Dan senantiasa kita mendengar dari mereka yang menjabat kepemimpinan, mereka mengklaim
kami telah memperbaiki sesuatu, kami telah berbuat sesuatu, kami membangun sesuatu. Namun
itu hanyalah klime saja, dan janji palsu saja, mereka menjalankan khilafah dhahirah dengan tidak
benar. Namun Kiai Hasyim yang membawa khilafah batinah senantiasa tetap dalam nilai-nilai
luhur sebagaimana diajarkan dan diteladankan Rasulullah. Untuk memadukan hati umat Islam,
menyatukan umat, menjaga dari perpecahan dan pertikaian.

Hendaknya kita semua harus menyadari bahwa kenabian yang diwariskan kepada umat ini (ilmu
dan khilafah bathiniyah), lebih mulia dari khilafah dhahirah tanpa diimbangi dengna khilafah
batinah.

Di dalam peneladanannya kepada Rasulullah bisa mencontoh rasul secara langsung.
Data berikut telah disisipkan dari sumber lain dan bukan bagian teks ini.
theorem execEffect_dbnza {rr : Byte} {s t : State} (h : exec (.dbnza rr) s = .next t) : ExecEffect s t := by
  have h : execDbnza rr s = .next t := h
  exact .inl (registers_effect h rfl rfl rfl rfl rfl)

theorem execEffect_inca {s t : State} (h : exec .inca s = .next t) : ExecEffect s t := by
  have h : execInca s = .next t := h
  exact .inl (registers_effect h rfl rfl rfl rfl rfl)

theorem execEffect_tsta {s t : State} (h : exec .tsta s = .next t) : ExecEffect s t := by
  have h : execTsta s = .next t := h
  exact .inl (registers_effect h rfl rfl rfl rfl rfl)

theorem execEffect_movDd {ss : Byte} {dd : Byte} {s t : State} (h : exec (.movDd ss dd) s = .next t) : ExecEffect s t := by
  have h : execMovDd ss dd s = .next t := h
  obtain ⟨_, _, e, _, h⟩ := State.withRead_effect h
  obtain ⟨_, e', _, h⟩ := State.withWrite_effect h
  cases h
  exact .inl ((e.trans e').regs rfl rfl rfl rfl rfl)

theorem execEffect_clra {s t : State} (h : exec .clra s = .next t) : ExecEffect s t := by
  have h : execClra s = .next t := h
  exact .inl (registers_effect h rfl rfl rfl rfl rfl)

theorem execEffect_negx {s t : State} (h : exec .negx s = .next t) : ExecEffect s t := by
  have h : execNegx s = .next t := h
  exact .inl (registers_effect h rfl rfl rfl rfl rfl)

theorem execEffect_cbeqx {ii : Byte} {rr : Byte} {s t : State} (h : exec (.cbeqx ii rr) s = .next t) : ExecEffect s t := by
  have h : execCbeqx ii rr s = .next t := h
  exact .inl (registers_effect h rfl rfl rfl rfl rfl)

theorem execEffect_div {s t : State} (h : exec .div s = .next t) : ExecEffect s t := by
  have h : Host.Outcome.next s.divided = (.next t : Out) := h
  cases h
  unfold State.divided
  dsimp only
  split <;> exact .inl ((Effect.refl s).regs rfl rfl rfl rfl rfl)

theorem execEffect_comx {s t : State} (h : exec .comx s = .next t) : ExecEffect s t := by
  have h : execComx s = .next t := h
  exact .inl (registers_effect h rfl rfl rfl rfl rfl)

theorem execEffect_lsrx {s t : State} (h : exec .lsrx s = .next t) : ExecEffect s t := by
  have h : execLsrx s = .next t := h
  exact .inl (registers_effect h rfl rfl rfl rfl rfl)

theorem execEffect_ldhxDir {dd : Byte} {s t : State} (h : exec (.ldhxDir dd) s = .next t) : ExecEffect s t := by
  have h : execLdhxDir dd s = .next t := h
  exact .inl (loadHX_effect h)

theorem execEffect_rorx {s t : State} (h : exec .rorx s = .next t) : ExecEffect s t := by
  have h : execRorx s = .next t := h
  exact .inl (registers_effect h rfl rfl rfl rfl rfl)

theorem execEffect_asrx {s t : State} (h : exec .asrx s = .next t) : ExecEffect s t := by
  have h : execAsrx s = .next t := h
  exact .inl (registers_effect h rfl rfl rfl rfl rfl)

theorem execEffect_lslx {s t : State} (h : exec .lslx s = .next t) : ExecEffect s t := by
  have h : execLslx s = .next t := h
  exact .inl (registers_effect h rfl rfl rfl rfl rfl)

theorem execEffect_rolx {s t : State} (h : exec .rolx s = .next t) : ExecEffect s t := by
  have h : execRolx s = .next t := h
  exact .inl (registers_effect h rfl rfl rfl rfl rfl)

theorem execEffect_decx {s t : State} (h : exec .decx s = .next t) : ExecEffect s t := by
  have h : execDecx s = .next t := h
  exact .inl (registers_effect h rfl rfl rfl rfl rfl)

theorem execEffect_dbnzx {rr : Byte} {s t : State} (h : exec (.dbnzx rr) s = .next t) : ExecEffect s t := by
  have h : execDbnzx rr s = .next t := h
  exact .inl (registers_effect h rfl rfl rfl rfl rfl)

theorem execEffect_incx {s t : State} (h : exec .incx s = .next t) : ExecEffect s t := by
  have h : execIncx s = .next t := h
  exact .inl (registers_effect h rfl rfl rfl rfl rfl)

theorem execEffect_tstx {s t : State} (h : exec .tstx s = .next t) : ExecEffect s t := by
  have h : execTstx s = .next t := h
  exact .inl (registers_effect h rfl rfl rfl rfl rfl)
Keadaan
beliau meneladani Rasulullah nmgajak mengayomi, wahai para pemimpin, wahai para
masyarkaat, petani, kami tidak akan mundur, apapun profesi kalian, datanglah ke sini, untuk
menuntut ilmu, sebab ilmu itu didatangi, bukan mendatangi.

Wajiblah bagi kita semua bahwa nahdlah (kebangkitan) itu mengajak kepada Allah, bukan
mengajak kepada selain Allah, dan kembali kepada pondasinya, yaitu ikhlas kepada Allah,
bersikap dengan akhlak yang luhur, dan menjaga kesatuan.

Kami melihat Kiai Hasyim menukil dari Sayyidina Ali, bahwa yang haq bisa menjadi lemah
dengan para ahli haq terpejah belah, dan sebaliknya. Kita berterimakasih kepada pengasuh
Ma’had, dzurriyah kiai hasyim ini... juga para hadirin yang telah datang.